Read through the listing below and return only the lines containing "again".

▼

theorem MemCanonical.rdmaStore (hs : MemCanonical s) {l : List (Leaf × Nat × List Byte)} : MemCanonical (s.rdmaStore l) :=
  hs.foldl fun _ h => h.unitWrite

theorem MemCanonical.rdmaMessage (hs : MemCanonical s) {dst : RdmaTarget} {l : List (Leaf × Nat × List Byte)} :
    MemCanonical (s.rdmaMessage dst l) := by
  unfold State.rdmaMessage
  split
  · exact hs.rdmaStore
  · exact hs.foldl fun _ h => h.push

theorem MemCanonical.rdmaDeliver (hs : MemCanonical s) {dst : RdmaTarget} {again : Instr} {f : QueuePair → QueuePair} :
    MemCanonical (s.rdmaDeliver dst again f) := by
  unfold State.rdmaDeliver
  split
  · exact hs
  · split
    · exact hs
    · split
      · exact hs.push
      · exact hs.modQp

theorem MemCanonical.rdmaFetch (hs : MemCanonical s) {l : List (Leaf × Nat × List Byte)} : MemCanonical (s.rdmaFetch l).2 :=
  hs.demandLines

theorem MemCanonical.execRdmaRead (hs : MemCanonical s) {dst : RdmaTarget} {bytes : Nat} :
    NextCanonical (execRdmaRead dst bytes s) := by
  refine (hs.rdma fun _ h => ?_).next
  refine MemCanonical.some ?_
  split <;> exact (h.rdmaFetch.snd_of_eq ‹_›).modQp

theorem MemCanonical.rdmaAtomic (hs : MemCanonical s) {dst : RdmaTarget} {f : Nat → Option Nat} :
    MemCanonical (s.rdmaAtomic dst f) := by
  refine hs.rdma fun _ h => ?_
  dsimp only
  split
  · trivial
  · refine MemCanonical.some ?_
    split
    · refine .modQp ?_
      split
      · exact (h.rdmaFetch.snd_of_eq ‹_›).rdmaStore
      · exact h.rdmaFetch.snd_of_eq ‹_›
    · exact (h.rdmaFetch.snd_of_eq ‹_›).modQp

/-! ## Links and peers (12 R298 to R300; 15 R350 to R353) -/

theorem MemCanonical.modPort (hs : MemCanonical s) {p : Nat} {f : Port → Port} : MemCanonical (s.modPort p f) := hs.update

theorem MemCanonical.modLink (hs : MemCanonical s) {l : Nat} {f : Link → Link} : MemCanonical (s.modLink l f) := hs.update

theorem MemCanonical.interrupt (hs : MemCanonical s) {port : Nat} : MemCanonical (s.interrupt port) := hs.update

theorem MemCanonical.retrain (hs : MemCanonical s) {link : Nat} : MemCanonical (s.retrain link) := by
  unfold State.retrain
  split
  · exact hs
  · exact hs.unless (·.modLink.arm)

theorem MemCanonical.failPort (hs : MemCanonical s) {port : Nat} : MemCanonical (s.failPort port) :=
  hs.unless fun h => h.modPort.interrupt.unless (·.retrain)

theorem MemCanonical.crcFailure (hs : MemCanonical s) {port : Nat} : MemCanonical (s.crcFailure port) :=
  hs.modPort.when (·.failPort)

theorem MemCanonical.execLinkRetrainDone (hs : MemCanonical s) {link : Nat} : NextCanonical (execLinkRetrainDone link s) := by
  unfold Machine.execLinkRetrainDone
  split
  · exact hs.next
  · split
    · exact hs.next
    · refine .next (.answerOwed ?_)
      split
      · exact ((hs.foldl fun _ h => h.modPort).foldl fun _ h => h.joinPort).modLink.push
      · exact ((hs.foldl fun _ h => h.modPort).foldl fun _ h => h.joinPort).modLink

▲
▼

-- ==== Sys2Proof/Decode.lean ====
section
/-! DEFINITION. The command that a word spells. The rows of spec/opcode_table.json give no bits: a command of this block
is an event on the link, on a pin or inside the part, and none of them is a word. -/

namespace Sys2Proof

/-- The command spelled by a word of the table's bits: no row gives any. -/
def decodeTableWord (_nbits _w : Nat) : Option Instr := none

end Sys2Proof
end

▲
▼

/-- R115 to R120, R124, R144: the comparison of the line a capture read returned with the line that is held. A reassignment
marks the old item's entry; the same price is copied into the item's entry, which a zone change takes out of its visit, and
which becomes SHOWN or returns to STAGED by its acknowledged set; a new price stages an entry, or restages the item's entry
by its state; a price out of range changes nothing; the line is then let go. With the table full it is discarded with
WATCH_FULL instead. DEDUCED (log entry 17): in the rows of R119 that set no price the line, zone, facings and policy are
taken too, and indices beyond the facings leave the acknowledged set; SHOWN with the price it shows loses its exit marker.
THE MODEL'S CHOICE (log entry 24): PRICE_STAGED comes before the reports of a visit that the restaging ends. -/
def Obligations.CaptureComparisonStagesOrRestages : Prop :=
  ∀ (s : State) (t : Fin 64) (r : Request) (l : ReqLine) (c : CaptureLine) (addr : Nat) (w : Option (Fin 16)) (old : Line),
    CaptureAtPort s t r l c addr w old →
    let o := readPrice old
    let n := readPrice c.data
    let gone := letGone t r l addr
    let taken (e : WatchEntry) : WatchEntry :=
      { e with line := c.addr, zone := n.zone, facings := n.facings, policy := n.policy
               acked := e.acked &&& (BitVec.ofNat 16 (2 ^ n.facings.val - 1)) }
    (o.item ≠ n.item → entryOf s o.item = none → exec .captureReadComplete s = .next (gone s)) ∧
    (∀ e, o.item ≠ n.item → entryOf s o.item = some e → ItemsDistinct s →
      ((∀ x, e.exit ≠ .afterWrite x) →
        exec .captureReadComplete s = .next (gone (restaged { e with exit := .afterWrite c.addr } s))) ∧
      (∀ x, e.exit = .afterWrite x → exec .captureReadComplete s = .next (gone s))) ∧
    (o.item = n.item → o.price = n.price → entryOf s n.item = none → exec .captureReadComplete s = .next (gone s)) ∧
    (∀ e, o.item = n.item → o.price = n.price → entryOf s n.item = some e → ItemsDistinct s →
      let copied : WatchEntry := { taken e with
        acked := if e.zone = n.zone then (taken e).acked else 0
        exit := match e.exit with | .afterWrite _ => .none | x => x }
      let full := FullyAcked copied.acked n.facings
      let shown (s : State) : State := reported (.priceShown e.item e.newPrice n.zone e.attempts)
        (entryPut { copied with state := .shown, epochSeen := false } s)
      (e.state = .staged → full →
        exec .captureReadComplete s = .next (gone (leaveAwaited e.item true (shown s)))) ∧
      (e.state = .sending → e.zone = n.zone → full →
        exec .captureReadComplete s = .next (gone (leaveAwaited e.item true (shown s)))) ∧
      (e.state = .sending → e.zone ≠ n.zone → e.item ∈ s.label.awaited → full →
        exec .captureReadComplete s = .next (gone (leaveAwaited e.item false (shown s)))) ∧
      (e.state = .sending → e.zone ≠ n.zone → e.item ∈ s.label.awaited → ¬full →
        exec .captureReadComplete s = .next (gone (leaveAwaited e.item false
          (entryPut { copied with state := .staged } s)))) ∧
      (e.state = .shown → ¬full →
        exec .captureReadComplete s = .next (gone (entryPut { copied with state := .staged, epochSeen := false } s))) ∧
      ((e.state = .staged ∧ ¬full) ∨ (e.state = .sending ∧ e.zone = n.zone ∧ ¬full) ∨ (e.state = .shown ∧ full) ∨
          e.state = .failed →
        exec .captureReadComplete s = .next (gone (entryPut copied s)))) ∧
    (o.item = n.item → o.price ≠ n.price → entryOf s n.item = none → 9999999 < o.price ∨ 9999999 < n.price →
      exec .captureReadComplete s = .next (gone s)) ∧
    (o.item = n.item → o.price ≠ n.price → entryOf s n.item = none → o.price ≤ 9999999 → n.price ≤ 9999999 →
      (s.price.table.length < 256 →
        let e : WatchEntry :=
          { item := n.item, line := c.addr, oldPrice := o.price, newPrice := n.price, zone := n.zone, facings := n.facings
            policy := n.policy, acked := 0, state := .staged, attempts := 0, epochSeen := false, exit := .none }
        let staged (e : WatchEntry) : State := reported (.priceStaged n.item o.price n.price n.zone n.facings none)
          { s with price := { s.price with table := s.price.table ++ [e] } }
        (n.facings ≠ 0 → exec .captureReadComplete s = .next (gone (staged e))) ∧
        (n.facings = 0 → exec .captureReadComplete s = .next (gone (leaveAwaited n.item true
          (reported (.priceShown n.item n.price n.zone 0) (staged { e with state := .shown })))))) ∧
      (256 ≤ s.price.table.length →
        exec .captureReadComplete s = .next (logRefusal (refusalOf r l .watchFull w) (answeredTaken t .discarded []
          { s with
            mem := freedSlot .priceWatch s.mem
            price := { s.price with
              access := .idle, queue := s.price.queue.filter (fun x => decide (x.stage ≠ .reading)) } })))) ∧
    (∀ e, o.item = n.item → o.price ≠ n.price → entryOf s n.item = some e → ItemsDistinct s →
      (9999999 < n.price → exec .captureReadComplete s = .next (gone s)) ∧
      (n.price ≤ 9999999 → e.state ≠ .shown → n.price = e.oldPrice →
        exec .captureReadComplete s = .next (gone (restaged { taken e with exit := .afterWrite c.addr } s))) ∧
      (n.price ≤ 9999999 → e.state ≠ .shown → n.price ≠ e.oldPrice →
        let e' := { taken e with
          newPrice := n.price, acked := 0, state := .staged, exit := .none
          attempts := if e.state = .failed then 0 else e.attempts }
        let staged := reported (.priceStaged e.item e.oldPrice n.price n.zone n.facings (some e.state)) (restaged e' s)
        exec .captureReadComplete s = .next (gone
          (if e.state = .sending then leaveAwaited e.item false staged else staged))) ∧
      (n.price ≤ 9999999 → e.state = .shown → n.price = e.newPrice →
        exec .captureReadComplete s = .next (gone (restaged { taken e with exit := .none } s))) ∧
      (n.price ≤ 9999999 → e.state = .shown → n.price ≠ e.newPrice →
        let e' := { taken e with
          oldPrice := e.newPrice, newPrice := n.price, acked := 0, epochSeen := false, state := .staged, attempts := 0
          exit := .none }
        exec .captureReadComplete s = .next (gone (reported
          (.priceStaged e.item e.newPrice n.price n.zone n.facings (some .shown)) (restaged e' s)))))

▲

> **Result for this task**
theorem MemCanonical.rdmaDeliver (hs : MemCanonical s) {dst : RdmaTarget} {again : Instr} {f : QueuePair → QueuePair} :
    MemCanonical (s.rdmaDeliver dst again f) := by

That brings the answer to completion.